This came up when reviewing #62118. There are too many StringDtypes and FooStringArrays. Apparently pd.ArrowDtype can accommodate some specific types of pyarrow strings that StringDtype(storage="pyarrow") cannot. I propose that we

1) Extend pd.StringDtype (and ArrowStringArray) to allow it to support the specific variants of pyarrow strings we want to support 2) Deprecate support for those in ArrowDtype/ArrowEA, moving users to the StringArray. 3) Try to refactor all the FooStringArray variants down to just one StringArray.

Comment From: jbrockmendel

Getting rid of the NumpySemantics classes is straightforward. Combining the ArrowStrimgArray into StringArray would take real effort/thought

Comment From: mroeschke

Would e.g. Series[datetime[pyarrow]].dt.strftime start to return StringDtype instead of ArrowDtype?

I would prefer to do this once we have "the logical type system" defined for all our types.

Comment From: jbrockmendel

Would e.g. Series[datetime[pyarrow]].dt.strftime start to return StringDtype instead of ArrowDtype?

Yes, it would return a StringDtype that behaves semantically just like the ArrowDtype does now. Or are there other differences I'm missing?

Comment From: mroeschke

Or are there other differences I'm missing?
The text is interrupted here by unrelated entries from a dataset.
-- ==== Sys2Proof/Machine/Dispatch.lean ====
section
/-! DEFINITION. The dispatch of a command to its meaning: one arm for each constructor of `Instr`. -/

namespace Sys2Proof.Machine

/-- The effect of one command on everything but the queue of waiting commands. -/
def exec (i : Instr) (s : State) : Host.Outcome State Fault Refusal :=
  match i with
  | .powerOn => Sys2Proof.Machine.execPowerOn s
  | .supplyLow => Sys2Proof.Machine.execSupplyLow s
  | .resetPin => Sys2Proof.Machine.execResetPin s
  | .resetReleased => Sys2Proof.Machine.execResetReleased s
  | .powerUpDelayEnd => Sys2Proof.Machine.execPowerUpDelayEnd s
  | .oscillatorCountEnd straps => Sys2Proof.Machine.execOscillatorCountEnd straps s
  | .sampleEvent inputs => Sys2Proof.Machine.execSampleEvent inputs s
  | .levelRampEnd => Sys2Proof.Machine.execLevelRampEnd s
  | .frequencyRampEnd => Sys2Proof.Machine.execFrequencyRampEnd s
  | .safeRampDownEnd => Sys2Proof.Machine.execSafeRampDownEnd s
  | .stepDurationEnd => Sys2Proof.Machine.execStepDurationEnd s
  | .markerLimit => Sys2Proof.Machine.execMarkerLimit s
  | .ownTrip => Sys2Proof.Machine.execOwnTrip s
  | .peerLost station => Sys2Proof.Machine.execPeerLost station s
  | .gatherTimeout => Sys2Proof.Machine.execGatherTimeout s
  | .lineIdle => Sys2Proof.Machine.execLineIdle s
  | .transmitStart elapsed => Sys2Proof.Machine.execTransmitStart elapsed s
  | .arbitrationLoss => Sys2Proof.Machine.execArbitrationLoss s
  | .collision => Sys2Proof.Machine.execCollision s
  | .badFrame => Sys2Proof.Machine.execBadFrame s
  | .markReceived sender mark => Sys2Proof.Machine.execMarkReceived sender mark s
  | .tripReceived sender cause slot => Sys2Proof.Machine.execTripReceived sender cause slot s
  | .joinReceived sender tag mask => Sys2Proof.Machine.execJoinReceived sender tag mask s
  | .withdrawReceived sender tag reason => Sys2Proof.Machine.execWithdrawReceived sender tag reason s
  | .statusReceived sender cause seq => Sys2Proof.Machine.execStatusReceived sender cause seq s
  | .replyFrameReceived sender kind => Sys2Proof.Machine.execReplyFrameReceived sender kind s
  | .setup req values => Sys2Proof.Machine.execSetup req values s
  | .stepWrite req slot record => Sys2Proof.Machine.execStepWrite req slot record s
  | .profileWrite req index count entries => Sys2Proof.Machine.execProfileWrite req index count entries s
  | .stepRead req slot => Sys2Proof.Machine.execStepRead req slot s
  | .run req start => Sys2Proof.Machine.execRun req start s
  | .suspend req => Sys2Proof.Machine.execSuspend req s
  | .release req => Sys2Proof.Machine.execRelease req s
  | .abort req => Sys2Proof.Machine.execAbort req s
  | .clear req => Sys2Proof.Machine.execClear req s
  | .query req => Sys2Proof.Machine.execQuery req s
  | .unreadableRequest req kind first => Sys2Proof.Machine.execUnreadableRequest req kind first s
  | .startBitSeen elapsed => Sys2Proof.Machine.execStartBitSeen elapsed s
  | .dominantBitNotIdle => Sys2Proof.Machine.execDominantBitNotIdle s
  | .ignoredFrameReceived sender => Sys2Proof.Machine.execIgnoredFrameReceived sender s
  | .ownAbortedFrameDiscarded => Sys2Proof.Machine.execOwnAbortedFrameDiscarded s

end Sys2Proof.Machine
end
I'm not sure if currently e.g. Series.str.count would return int64[pyarrow] or Int64 for StringDtype. I believe at least ArrowDtype consistently returns another arrow backed dtype (unless the EA definition says to return a numpy backed type).
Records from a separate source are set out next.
-- ==== Sys2Proof/Certificates/Slice0/Obligations.lean ====
section
/-! DEFINITION. The statements for the provers. -/

open Sys2Proof Sys2Proof.Machine

/-! ### The step -/

/-- A step takes the command at the front of the queue and executes it with the queue's rest. -/
def Obligations.StepTakesTheFrontCommand : Prop :=
  ∀ (s : State) (c : Instr) (rest : List Instr),
    s.pending = c :: rest → step s = exec c (s.setPending rest)

/-- The model's choice (notes/assumptions/4.md): on an empty queue a running station carries out what is due, and
otherwise lets one tick pass, which tick counter and divider count together (R2, R3), up to the tick before the next
sample event; a station that does not run stays as it is. -/
def Obligations.EmptyQueueIsIdleOrOneTick : Prop :=
  ∀ s : State, s.pending = [] →
    (s.running = false → step s = .next s)
      ∧ (s.running = true → s.due = true → step s = .next s.settle)
      ∧ (s.ready → s.ctb.divider < 1599 →
          step s = .next (s.setCtb { s.ctb with tick := s.ctb.tick + 1, divider := s.ctb.divider + 1 }))
      ∧ (s.ready → s.ctb.divider = 1599 → step s = .next s)

/-- The model's choice (notes/assumptions/3.md): a command that is no due event and no stage of the start sequence,
the assertion of a reset included, carries out what is due first, and then finds nothing due. -/
def Obligations.DueEventsComeFirst : Prop :=
  ∀ (c : Instr) (s : State), c.isDueEvent = false →
    (c.isStartEvent = false ∨ c = .powerOn ∨ c = .supplyLow ∨ c = .resetPin) → s.running = true →
    s.settle.ready ∧ exec c s = exec c s.settle

/-- While a reset is asserted and during the start sequence the station takes no sample event, no wrap, no frame and
no request (R158); that every other command but those of the reset and the start leaves it as it is too is the
model's reading (notes/assumptions/9.md). The stages of the start sequence follow one another, each begun when the
one before ends, and change nothing but the stage (R158, R159); that an event of the start out of its stage leaves
the state as it is is the model's choice (notes/assumptions/8.md). -/
def Obligations.OnlyStartEventsActBeforeTheEndOfTheStart : Prop :=
  (∀ (c : Instr) (s : State), c.isStartEvent = false → s.running = false → exec c s = .next s)
    ∧ (∀ s : State,
         (s.stc.phase = .asserted →
             exec .resetReleased s = .next (s.setStc { s.stc with phase := .powerUpDelay }))
           ∧ (s.stc.phase = .powerUpDelay →
             exec .powerUpDelayEnd s = .next (s.setStc { s.stc with phase := .oscillatorCount }))
           ∧ (s.stc.phase ≠ .asserted → exec .resetReleased s = .next s)
           ∧ (s.stc.phase ≠ .powerUpDelay → exec .powerUpDelayEnd s = .next s)
           ∧ ∀ straps, s.stc.phase ≠ .oscillatorCount → exec (.oscillatorCountEnd straps) s = .next s)

/-! ### Resets and the start sequence -/

/-- What the assertion of any reset kind does at once: the port presents 0, the output is DARK at level 0 with no
ramp and FTU's streak is 0, the overlays are OFF, the marker outputs low, and the pending profile copy, the barrier,
the open cycle, the queue, the shifter and the frame being received are gone (R33, R115, R146, R150, R158). That the
plan, the profiles and the SETUP values stand until the end of the start sequence, after POWER_ON and SUPPLY_LOW
too, is the model's choice (notes/assumptions/19.md). What the last sample event made due comes first
(notes/assumptions/3.md): a step whose duration has ended is written back COMPLETED, one that an own trip has ended
TRIPPED, and a step still in effect is not written back (R68, R79, R91, R151). The pending cause is replaced by a
reset kind that ranks above it, in the order POWER_ON, SUPPLY_LOW, RESET_PIN, and is left otherwise (R158). -/
def Obligations.ResetAssertionDiscardsWhatIsInFlight : Prop :=
  (∀ (s : State) (c : Instr), c = .powerOn ∨ c = .supplyLow ∨ c = .resetPin →
     let u := if s.running then s.settle else s
     let pass : Pass := { cycles := s.seq.tally.cycles, lrms := s.seq.tally.lrms, limited := s.syn.limitedSamples
                          folded := s.ftu.foldedCycles }
     let written (live : Bool) (reason : EndReason) :=
       s.pls.setSlot s.seq.pointer ((s.pls.slot s.seq.pointer).written live reason pass)
     let passesRemain : Bool := match s.seq.loop with
       | some l => decide (0 < l.remaining)
       | none => false
     ∃ t, exec c s = .next t ∧ t.stc.phase = .asserted
       ∧ t.syn.dac = 0 ∧ t.syn.out = .dark ∧ t.syn.level = 0 ∧ t.syn.ramp = none ∧ t.syn.safe = none
       ∧ t.syn.pendingCopy = none ∧ (∀ i, t.ovl.slot i = .off) ∧ t.seq.out0 = false ∧ t.seq.out1 = false
       ∧ t.ctb.ramp = none ∧ t.jnt.gate = .idle ∧ t.lnk.queue = [] ∧ t.lnk.shifter = none
       ∧ t.lnk.assembling = false ∧ t.fbm.sumSquares = 0 ∧ t.fbm.samples = 0 ∧ t.ftu.streak = 0
       ∧ t.pls = u.pls ∧ t.stc.setup = s.stc.setup ∧ t.pending = s.pending ∧ t.freeCount = u.freeCount
       ∧ (s.running = false ∨ s.due = false → t.pls = s.pls)
       ∧ (∀ r, s.running = true → s.seq.markerLimit = false → s.seq.image = some r →
           let ended := s.seq.state = .active ∧ (r.duration.getD 0).toNat ≤ s.seq.progress
           (ended → s.ftu.tripDue = false → t.pls = written passesRemain .completed)
             ∧ (¬ ended → s.ftu.tripDue = true → (s.seq.state = .active ∨ s.seq.state = .frozen) →
                 t.pls = written false .tripped)))
    ∧ (∀ s : State,
         (∃ t, exec .powerOn s = .next t ∧ t.stc.pendingCause = some .powerOn)
           ∧ (∃ t, exec .supplyLow s = .next t
               ∧ t.stc.pendingCause
                 = some (if s.stc.pendingCause = some .powerOn then .powerOn else .supplyLow))
           ∧ ∃ t, exec .resetPin s = .next t ∧ t.stc.pendingCause = some (s.stc.pendingCause.getD .resetPin))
Comment From: jbrockmendel

Fair point. Short term on board for getting rid of the NumpySemantics classes?

Comment From: mroeschke

Sure, but I'm not familiar with what the ArrowStringArrayNumpySemantics was for. AFAICT it's just for using a different _na_value which should be available on the dtype?

Comment From: jbrockmendel

AFAICT it's just for using a different _na_value which should be available on the dtype?

Yes. Basically the change would be to add dtype to __init__ so type(self)(values) becomes type(self)(values, dtype=self.dtype) in a bunch of places.